=== SOURCE MATERIAL ===
/-- What substitution makes of one slope: a VALID slope keeps its value and refreshes its kept entry; a MISSING or INVALID one takes
the kept value under KEEP while its age is below the keep limit and 0 otherwise, and its kept entry ages to at most 255 (R54). -/
def slopeSubstituted : Prop :=
  ∀ (par : SensorParam) (k : Kept) (c : BitVec 16) (st : SlopeStatus),
    substituteSlope par k (.valid c) = ⟨.valid c, ⟨c, 0⟩, none⟩ ∧
    (st = .missing ∨ st = .invalid →
      ∃ v, substituteSlope par k st = ⟨.substituted v, ⟨k.value, min 255 (k.age + 1)⟩, some v⟩ ∧
        (par.policy = .keep → k.age < par.keepLimit → v = k.value) ∧
        (par.policy = .keep → par.keepLimit ≤ k.age → v = 0) ∧ (par.policy ≠ .keep → v = 0))

/-- What conditioning and substitution make of one slope (R52, R54). -/
def Obligations.SlopesConditionedAndSubstituted : Prop := slopeConditioned ∧ slopeSubstituted

/-! ## Reconstruction (chapter 4) -/

/-- A residual: the accumulator divided by 2^E, rounded half up for E from 1 to 31 and taken as it is for E = 0, then saturated to
24 bits (R65, R66). -/
def residualTaken : Prop :=
  ∀ (e : Nat) (acc : BitVec 48), e ≤ 31 → ∃ z : Int,
    2 ^ e * z ≤ acc.toInt + (if e = 0 then 0 else 2 ^ (e - 1)) ∧
    acc.toInt + (if e = 0 then 0 else 2 ^ (e - 1)) < 2 ^ e * (z + 1) ∧
    ((residualOf e acc = z ∧ -8388608 ≤ z ∧ z ≤ 8388607 ∧ residualSaturates e acc = false) ∨
      (residualOf e acc = 8388607 ∧ 8388607 < z ∧ residualSaturates e acc = true) ∨
      (residualOf e acc = -8388608 ∧ z < -8388608 ∧ residualSaturates e acc = true))

/-- A column burst that arrives adds, for each coefficient it carries, the product of value and coefficient into the accumulator
of its slot's set, and touches no other accumulator and nothing of the other slot's set; the burst is no longer in progress. Its
value leaves the stream list when a burst has arrived for every 256-byte block that its column touches, and is otherwise one burst
further. A burst whose data is dropped adds nothing. While its value, or another of its slot, is still to be added, the
conditioner and the work queue stay; when the last value of an entry has been added, the entry leaves the queue, and a
substitution that waits for it begins (R53, R54, R63, R71). -/
def columnBurstAdds : Prop :=
  ∀ (s : State) (k : SlotIx) (j : Nat) (c : BitVec 16) (b : BankIx) (first count : Nat) (dropped : Bool) (more : List Burst),
    s.part.mxs.bursts = .stream k j c b first count dropped :: more →
    let width := (s.part.mxs.banks.get b).a
    ∃ t, exec .columnBurstArrival s = .next t ∧ t.pending = s.pending ∧
      t.part.mxs = { s.part.mxs with bursts := more } ∧
      (dropped = true → t.part.sameBut s.part [.mxs]) ∧
      (dropped = false →
        (∀ a, (∃ n < count, a = first + n - j * width) → accumulatorAt t.part k a =
          BitVec.ofInt 48 ((accumulatorAt s.part k a).toInt + c.toInt * s.part.coefficient b (j * width + a))) ∧
        (∀ a, (∀ n < count, a ≠ first + n - j * width) → accumulatorAt t.part k a = accumulatorAt s.part k a) ∧
        t.part.rca.acc.get (other k) = s.part.rca.acc.get (other k) ∧
        (∀ y ∈ t.part.rca.stream, y ∈ s.part.rca.stream ∨ ∃ z ∈ s.part.rca.stream, y = { z with arrived := z.arrived + 1 }) ∧
        (∀ before y after, s.part.rca.stream = before ++ y :: after → y.slot = k → y.slope = j →
          (∀ z ∈ before ++ after, ¬ (z.slot = k ∧ z.slope = j)) →
          let column := (s.part.slotRecord k).a
          let blocks := if column = 0 then 0 else (2 * (j * column + column) - 1) / 256 - 2 * (j * column) / 256 + 1
          t.part.rca.stream = before ++
            (if blocks ≤ y.arrived + 1 then [] else [{ y with arrived := y.arrived + 1 }]) ++ after) ∧
        ((∃ y ∈ t.part.rca.stream, y.slot = k) →
          (∀ d, s.part.scn.job = some d → d.kind = .substitution ∨ d.slot = k ∨ d.todo ≠ [] ∨ d.rest ≠ []) →
          t.part.sameBut s.part [.mxs, .rca]) ∧
        (s.part.scn.job = some ⟨.entry, k, [], []⟩ → (∀ y ∈ t.part.rca.stream, y.slot ≠ k) →
          t.part.fra = { s.part.fra with queue := s.part.fra.queue.tail } ∧ t.part.sameBut s.part [.mxs, .rca, .scn, .fra] ∧
          (s.part.scn.substDue = none → t.part.scn = { s.part.scn with job := none } ∧
            t.part.rca = { s.part.rca with acc := t.part.rca.acc, stream := t.part.rca.stream }) ∧
          (∀ m, s.part.scn.substDue = some m → ∃ q, exec .columnBurstArrival
              { s with part := { s.part with scn := { s.part.scn with substDue := none } } } = .next q ∧
            substitutionBegun q.part t.part m ∧ t.part.sameBut q.part [.scn, .rca])))

/-- The conditioner's visits, the values that join the stream list, and the bursts of their columns that are added (R51 to R54, R56,
R57, R62, R63, R71). -/
def Obligations.ValuesStreamAndAdd : Prop := oneVisit ∧ valueHandedOn ∧ columnBurstAdds

/-- A substitution whose visits are all made and whose last value has been added ends: the conditioner is free, and the residuals
of its slot are extracted with the scale exponent of the slot's bank, for each actuator of the geometry, from accumulators that
stay (R56, R65, R66; an extraction that begins without a value to hand on stands with the seal decision). -/
def substitutionEnds : Prop :=
  ∀ (s : State) (k : SlotIx), s.part.scn.job = some ⟨.substitution, k, [], []⟩ → (∀ y ∈ s.part.rca.stream, y.slot ≠ k) →
    ∃ t, exec .substitutionEnd s = .next t ∧ t.pending = s.pending ∧
      t.part.scn = { s.part.scn with job := none } ∧ extractionBegun s.part t.part k ∧ t.part.sameBut s.part [.scn, .rca]

/-- Extraction ends: the residual energy is the sum of the squares over the active actuators, the residual record is valid, and the
slot is SEALED with its sealing mark cleared (R34, R67, R68). -/
def extractionEnds : Prop :=
  ∀ (s : State) (k : SlotIx), s.part.rca.extracting = some k →
    let e (a : Nat) : Int := Sparse.get 0 (s.part.rca.residual.get k).e a
    ∃ t, exec .extractionEnd s = .next t ∧ t.pending = s.pending ∧
      t.part.rca = { s.part.rca with
        extracting := none
        residual := s.part.rca.residual.set k { s.part.rca.residual.get k with
          valid := true
          energy := BitVec.ofNat 64 (((List.range (s.part.geo.a0 + s.part.geo.a1)).filter fun a =>
            (s.part.lpc.limit a).active).map fun a => (e a).natAbs ^ 2).sum } } ∧
      t.part.fra = { s.part.fra with
        slots := s.part.fra.slots.set k { s.part.slot k with state := .sealed, sealing := false } } ∧
      t.part.sameBut s.part [.rca, .fra]

/-- From the end of substitution to the SEALED slot: each residual, their extraction, and the energy (R34, R56, R65 to R68). -/
def Obligations.ResidualsExtracted : Prop := residualTaken ∧ substitutionEnds ∧ extractionEnds

/-! ## Matrix banks (chapter 5) -/

/-- SWAP_MATRIX takes its conditions in order, and the first that holds decides: a target other than A or B, one that is ACTIVE,
not READY, of other dimensions than the geometry, a swap already pending, a stopped loop, in which the swap takes effect at once,
and otherwise the swap is pending and the order stays TAKEN (R82). -/
def Obligations.SwapMatrixDecides : Prop :=
  ∀ (s : State) (h : OrderHead) (target : Byte), s.part.readyFor h →
    let p := s.part
    let answers (r : OrderResult) := ∃ t, exec (.swapMatrix h target) s = .next t ∧ t.pending = s.pending ∧
      p.Answered h r p.xu p.tlu [] t.part
    (2 ≤ target.toNat → answers (.failed .badParameter)) ∧
    (∀ b : BankIx, target.toNat = b.val →
      let r := p.mxs.banks.get b
      let fits := r.s = 2 * (p.geo.n.f0 + p.geo.n.f1 + p.geo.n.f2 + p.geo.n.f3) ∧ r.a = p.geo.a0 + p.geo.a1
      (r.state = .active → answers .done) ∧
      (r.state = .empty ∨ r.state = .loading → answers (.failed .bankNotReady)) ∧
      (r.state = .ready → ¬ fits → answers (.failed .geometryMismatch)) ∧
      (r.state = .ready → fits → p.mxs.pendingSwap.isSome = true → answers (.failed .swapPending)) ∧
      (r.state = .ready → fits → p.mxs.pendingSwap = none → p.lpc.loop = .stopped →
        ∃ t, exec (.swapMatrix h target) s = .next t ∧ t.pending = s.pending ∧
          p.Answered h .done p.xu p.tlu [.mxs, .fra] t.part ∧
          t.part.mxs.banks.get b = { r with state := .active } ∧
          t.part.mxs.banks.get (other b) = { p.mxs.banks.get (other b) with
            state := if (p.mxs.banks.get (other b)).state = .active then .ready else (p.mxs.banks.get (other b)).state } ∧
          t.part.mxs = { p.mxs with banks := t.part.mxs.banks } ∧ t.part.fra = { p.fra with freshBank := true }) ∧
      (r.state = .ready → fits → p.mxs.pendingSwap = none → p.lpc.loop ≠ .stopped →
        ∃ t, exec (.swapMatrix h target) s = .next t ∧ t.pending = s.pending ∧
          t.part.mxs = { p.mxs with pendingSwap := some ⟨b, ⟨h.slot, p.xu.nextTicket, 0x000D, h.notify⟩⟩ } ∧
          t.part.xu = { p.xu with nextTicket := p.xu.nextTicket + 1 } ∧
          (p.xu.memRequests = true → t.part.issued = p.issued ++ [.hostWrite (p.slotAddr h.slot) [2]]) ∧
          t.part.sameBut p [.mxs, .xu, .issued]))

/-- Column slope of slot i, of which so many bursts have been granted, has a burst more: its next 256-byte block, of 128
coefficients, begins before the column's end (R62, R75). -/
def hasBurst (p : Part) (i : SlotIx) (slope granted : Nat) : Prop :=
  let a := (p.mxs.banks.get (p.slot i).bank).a
  128 * (slope * a / 128 + granted) < slope * a + a

/-- When each requester requests: fewer than 2 of its bursts are outstanding, and it has one to issue. STREAM has a listed column
with bursts not yet granted; LOADER has the whole next block of its image gathered, the last block as far as the image reaches;
READER has bytes of its image not yet read (R62, R79, R87, R89). -/
def requestersRequest : Prop :=
  ∀ p : Part,
    (p.requesting .stream = true ↔ p.mxs.outstanding .stream < 2 ∧ ∃ e ∈ p.rca.stream, hasBurst p e.slot e.slope e.granted) ∧
    (p.requesting .loader = true ↔ p.mxs.outstanding .loader < 2 ∧ ∃ l, p.mxs.load = some l ∧
      let block := min 256 (2 * (p.mxs.banks.get l.bank).s * (p.mxs.banks.get l.bank).a - l.granted)
      0 < block ∧ block ≤ l.buffer.length) ∧
    (p.requesting .reader = true ↔ p.mxs.outstanding .reader < 2 ∧ ∃ b, p.mxs.readback = some b ∧ b.next < b.stop)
===
The response should be the listing above, limited to the lines between the one holding "def Obligations.ResidualsExtracted : Prop" and the one holding "state := if", inclusive, reproduced exactly.

**OUTPUT FOR THIS TASK**.
def Obligations.ResidualsExtracted : Prop := residualTaken ∧ substitutionEnds ∧ extractionEnds

/-! ## Matrix banks (chapter 5) -/

/-- SWAP_MATRIX takes its conditions in order, and the first that holds decides: a target other than A or B, one that is ACTIVE,
not READY, of other dimensions than the geometry, a swap already pending, a stopped loop, in which the swap takes effect at once,
and otherwise the swap is pending and the order stays TAKEN (R82). -/
def Obligations.SwapMatrixDecides : Prop :=
  ∀ (s : State) (h : OrderHead) (target : Byte), s.part.readyFor h →
    let p := s.part
    let answers (r : OrderResult) := ∃ t, exec (.swapMatrix h target) s = .next t ∧ t.pending = s.pending ∧
      p.Answered h r p.xu p.tlu [] t.part
    (2 ≤ target.toNat → answers (.failed .badParameter)) ∧
    (∀ b : BankIx, target.toNat = b.val →
      let r := p.mxs.banks.get b
      let fits := r.s = 2 * (p.geo.n.f0 + p.geo.n.f1 + p.geo.n.f2 + p.geo.n.f3) ∧ r.a = p.geo.a0 + p.geo.a1
      (r.state = .active → answers .done) ∧
      (r.state = .empty ∨ r.state = .loading → answers (.failed .bankNotReady)) ∧
      (r.state = .ready → ¬ fits → answers (.failed .geometryMismatch)) ∧
      (r.state = .ready → fits → p.mxs.pendingSwap.isSome = true → answers (.failed .swapPending)) ∧
      (r.state = .ready → fits → p.mxs.pendingSwap = none → p.lpc.loop = .stopped →
        ∃ t, exec (.swapMatrix h target) s = .next t ∧ t.pending = s.pending ∧
          p.Answered h .done p.xu p.tlu [.mxs, .fra] t.part ∧
          t.part.mxs.banks.get b = { r with state := .active } ∧
          t.part.mxs.banks.get (other b) = { p.mxs.banks.get (other b) with
            state := if (p.mxs.banks.get (other b)).state = .active then .ready else (p.mxs.banks.get (other b)).state } ∧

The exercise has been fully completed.